The Voronoi tessellation in R^d is defined by locally minimizing the power distance to given weighted points. Symmetrically, the Delaunay mosaic can be defined by locally maximizing the negative power distance to other such points. We prove that the average of the two piecewise quadratic functions is piecewise linear, and that all three functions have the same critical points and values. The proof relies on tools from discrete and continuous mathematics, which we develop in parallel and combine to present a geometric view of Alexander duality.

This is a joint work with Sebastiano Cultrera di Montesano, Herbert Edelsbrunner, and Morteza Saghafian.
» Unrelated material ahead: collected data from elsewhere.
/-! ### The coin, commands, engines -/

/-- The deterministic context with the coin at a position. -/
def coinAt (g : Group) (n : Nat) : State := { detAct g with grids := [(1, { wordGrid with coinPos := n })] }
theorem wit_CoinWordsTakeAndPassTheCoin :
    Acts (act g0) 3 g0 ∧ detOf (act g0) g0 = false ∧ Acts (coinAt g0 0) 3 g0 ∧ detOf (coinAt g0 0) g0 = true ∧ coinIdx (coinAt g0 0) g0 = 0 ∧
    0 < coinIdx (coinAt g1 0) g1 ∧ coinIdx (coinAt g0 1) g0 < 1 ∧ holdsCoin (coinAct g0) g0 = true ∧
    (let q := { g0 with park := some .coinWait }
     mget (coinAt q 0).groups 3 = some q ∧ mget (coinAt q 0).blocks q.block = some wordBlock ∧ wordBlock.st = .running ∧ wordGrid.coinHeld = false) := by
  unfold Acts; decide +kernel
/-- A group with words in the registers from x10 on. -/
def params (l : List Nat) : Group := regs (l.mapIdx fun i v => (10 + i, v))
/-- A pair in the own allocation, as two words. -/
def at_ (off : Nat) : List Nat := [0xFFE00000 + off, 0xFFFFFFFF]
/-- The block that a command word reads. -/
def blk (l : List Nat) (s : Group → State) : List Word := blockOf (s (params l)) (params l) 10 l.length
/-- A record of the block in its cluster. -/
def rec0 : MxRec := { block := 2, kb := 1, next := 4, bfmt := 8, pcnt := 15, pfirst := 0, sparse := 0, soff := 0, closing := false, weights := [], scales := [] }
/-- A panel whose engine holds that record, for a block with much memory. -/
def matrix (g : Group) : State :=
  { act g with clusters := [(ownCluster (act g) g, { Cluster.idle with recs := [(0, rec0)] })], blocks := [(2, { wordBlock with lmem := 16384 })],
               grids := [(1, { wordGrid with lmem := 16384 })] }
/-- The block of an `mxmm` with one row, one strip and one column on that record. -/
def mm : List Nat := at_ 0 ++ at_ 8000 ++ at_ 8192 ++ [128, 4, 1, 128, 1, 0x30] ++ at_ 0 ++ at_ 0
/-- A panel on which the group may issue 16 commands no more. -/
def filled (g : Group) : State := { act g with cmds := (List.range 16).map fun i => (100 + i, cmd (BitVec.ofNat 32 i)) }
theorem wit_CommandWordsIssueWithTheirToken :
    Acts (act g0) 3 g0 ∧ Held g0 (20 :: (List.range 10).map (10 + ·)) ∧ ¬ Held g0 (32 :: (List.range 5).map (10 + ·)) ∧
    classCount (act g0) 3 0 < 16 ∧ 16 ≤ classCount (filled g0) 3 0 ∧
    cpyCheck false (act g0) 2 (blk (at_ 0 ++ at_ 64 ++ [16]) act) = none ∧ cpyCheck false (act g0) 2 (blk (at_ 0 ++ at_ 8 ++ [16]) act) = some 0x0C ∧
    cpy2dCheck false (act g0) 2 (blk (at_ 0 ++ at_ 64 ++ [8, 2, 16, 16]) act) = none ∧
    gatherCheck true false (gatherArv false false) (act g0) g0 (blk (at_ 0 ++ at_ 64 ++ at_ 96 ++ [2, 8]) act) = none ∧
    gatherCheck false false (gatherArv false false) (act g0) g0 (blk (at_ 0 ++ at_ 64 ++ at_ 96 ++ [2, 8]) act) = none ∧
    cpylCheck false (act g0) g0 (blk ([0, 0] ++ at_ 64 ++ [16]) act) = none ∧ fillCheck false (act g0) 2 (blk (at_ 0 ++ [7, 16]) act) = none ∧
    fillCheck true (act g0) 2 (blk (at_ 0 ++ [7, 16] ++ at_ 64) act) = none ∧ fillCheck true (act g0) 2 (blk (at_ 0 ++ [7, 16] ++ at_ 65) act) = some 0x04 := by
  unfold Acts Held; decide +kernel
theorem wit_collectives : ∀ k ∈ [CmdKind.allred .sum false, .allgath, .redscat .max true, .bcast],
    collCheck k false (paged (act g0)) g0 (blk (at_ 0 ++ at_ 64 ++ [4, 0, 0x1000, 0, 0]) act) = none ∧
    collCheck k false (paged (act g0)) g0 (blk (at_ 0 ++ at_ 64 ++ [4, 0] ++ at_ 96 ++ [0]) act) = some 0x06 := by decide +kernel
theorem wit_matrix :
    ownEngine (act g0) g0 = true ∧ recordOf (matrix g0) (ownCluster (matrix g0) g0) g0.block 0 = some rec0 ∧
    mxldCheck (matrix g0) g0 (blk ([0, 8] ++ at_ 0 ++ at_ 8192) matrix) = none ∧ mxldCheck (act g0) g0 (blk ([0, 8] ++ at_ 0 ++ at_ 8192) act) = some 0x0B ∧
    mxmmCheck (matrix g0) g0 (blk mm matrix) = none := by decide +kernel
/-- A gang of slots 0 and 1. -/
def gang01 : DWord := 0x80000000080
theorem wit_ReservationsAndGangsOpen :
    Acts (act g0) 3 g0 ∧ Held g0 [20, 10, 11] ∧ ¬ Held g0 [32, 10, 11] ∧ Held g0 (31 :: (List.range 16).map (10 + ·)) ∧
    resRefused (act (params [0x01048F00, 0])) (params [0x01048F00, 0]) (blk [0x01048F00, 0] act) = false ∧ resRefused (act g0) g0 (blk [0, 0] act) = true ∧
    (let g := { g0 with gang := gang01 }
     gangBad (two g { g1 with gang := gang01 }) g = false ∧ classCount (two g g1) 3 2 < 16 ∧ ownEngine (two g g1) g = true ∧
       findLatch (two g g1) (ownCluster (two g g1) g) g = none ∧ (clusterOf (two g g1) 0).latches.length < 4) ∧ gangBad (act g0) g0 = true ∧
    (let s := { act g0 with retiredEngines := [(0, 0)] }
     ownEngine s g0 = false) ∧ 4 ≤ (clusterOf { act g0 with clusters := [(0, { Cluster.idle with latches := List.replicate 4 ⟨[], 0, [], []⟩ })] } 0).latches.length := by
  unfold Acts Held; decide +kernel
/-- A copy within the own allocation, from 64 to 0, at some progress. -/
def copying (n : Nat) : Cmd := { cmd 1 with prm := (at_ 0 ++ at_ 64 ++ [16]).map (BitVec.ofNat 32), prog := n, chosen := [(0, 2)] }
/-- The panel with one command under way. -/
def under (d : Cmd) : State := { act g0 with cmds := [(9, d)] }
/-- The same with pages. -/
def underPaged (d : Cmd) : State := { paged (act g0) with cmds := [(9, d)] }
/-- A collective of one rank on a communicator at virtual 0x1000. -/
def coll (d : Cmd) : State := let s := underPaged d; { s with mem := Memory.writeN s.mem 0x41000 (leBytes 4 1) }
def gather1 : Cmd := { cmd 1 with chosen := [(0, 2)], kind := .allred .sum false, cls := 1, prm := (at_ 0 ++ at_ 64 ++ [4, 0, 0x1000, 0, 0]).map (BitVec.ofNat 32) }
/-- A cluster whose slot 5 has a command at its head. -/
def queued5 (d : Cmd) : State := { under d with clusters := [(0, { Cluster.idle with queues := [(5, [9])], recs := [(0, { rec0 with closing := true })] })] }
def release0 : Cmd := { cmd 1 with kind := .mxrel, cls := 2, prm := [0], slot := 5 }
theorem wit_CommandsRunCompleteAndQueue :
    (let g := { g0 with causes := [{ cause := 6, token := 1, va := none, write := false, cmd := none }] }
     mget (act g).groups 3 = some g ∧ g.causes ≠ [] ∧ g.hstack = none ∧ g.exited = false ∧ g.replay = none ∧ g.sup = false ∧
       mget (act g).blocks g.block = some wordBlock ∧ wordBlock.st = .running ∧ (ctxOf (act g) g.ctx).cst = 1) ∧
    (mget (under (copying 16)).cmds 9 = some (copying 16) ∧ (copying 16).node = none ∧ (copying 16).cls = 0 ∧ cmdRuns (under (copying 16)) (copying 16) = true ∧
      copyTotal (copying 16) ≤ 16 ∧ (copying 16).arv = none ∧ (copying 16).grp = 3) ∧
    ((copying 0).prog < copyTotal (copying 0) ∧ (match nextMoves (under (copying 0)) 9 (copying 0) with
      | .ok (ms, _) => (match makeMoves (under (copying 0)) 9 (copying 0) ms with | .ok _ => true | .error _ => false)
      | .error _ => false) = true) ∧
    (Memory.wf (coll gather1).mem = true ∧ isOk (resolve (coll gather1) 0 (prmP gather1.prm 6) 0) 0x41000 = true ∧
      isOk (resolve (coll gather1) 0 (prmP gather1.prm 6 + 8 + 8 * prmW gather1.prm 5) 1) 0x41008 = true ∧
      prmW gather1.prm 5 < leNat (Memory.readN (coll gather1).mem 0x41000 4) ∧ cmdRuns (coll gather1) gather1 = true ∧ gather1.stalled = false ∧ gather1.started = false) ∧
    (let d := { gather1 with started := true, prog := 1, data := leBytes 4 7 ++ leBytes 4 8 ++ leBytes 4 9 ++ leBytes 4 1 }
     (match engWrite (under d) d (cmdRng d (prmP d.prm 0)) 0 d.data with | .ok _ => true | .error _ => false) = true) ∧
    nextSlot (queued5 release0) 0 = some (5, 9) ∧ mget (queued5 release0).cmds 9 = some release0 := by
  decide +kernel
The preprint can be found at http://pub.ist.ac.at/~edels/Papers/2020-P-02-AlexanderDuality.pdf

Higher analogs of simplicial and combinatorial complexity

Amit Kumar Paul

We introduce higher simplicial complexity of a simplicial complex K and higher combinatorial complexity of a finite space P. We relate higher simplicial complexity with higher topological complexity of | K | and higher combinatorial complexity with higher simplicial complexity of the order complex of P.

Level sets of conditional Gaussian fields

Victor Andres Amaya Carvajal

The research focus on understanding the (super) level sets of conditional random fields. Gaussian Process regression is used extensively in Statistics and Machine Learning; understanding the topological and geometric structure of excursion or level sets are of use in quantifying uncertainty.

PerMaViss: Persistence Mayer Vietoris spectral sequence

Álvaro Torras Casas

In this poster, linear algebra for persistence modules will be introduced, together with a generalization of persistent homology. This theory permits us to handle the Mayer-Vietoris spectral sequence for persistence modules, and solve any extension problems that might arise. The result of this approach is a distributive algorithm for computing persistent homology. That is, we restrict simplicial data to local matrices, while merging homological knowledge by means of the higher spectral sequence differentials. This approach has the added advantage that one can recover local information relative to the used cover. This addresses the common complaint that persistent homology barcodes are 'too blind' to the geometry of the data. To conclude, we will present PerMaViss, a python3 library that implements these ideas, together with some experimental results.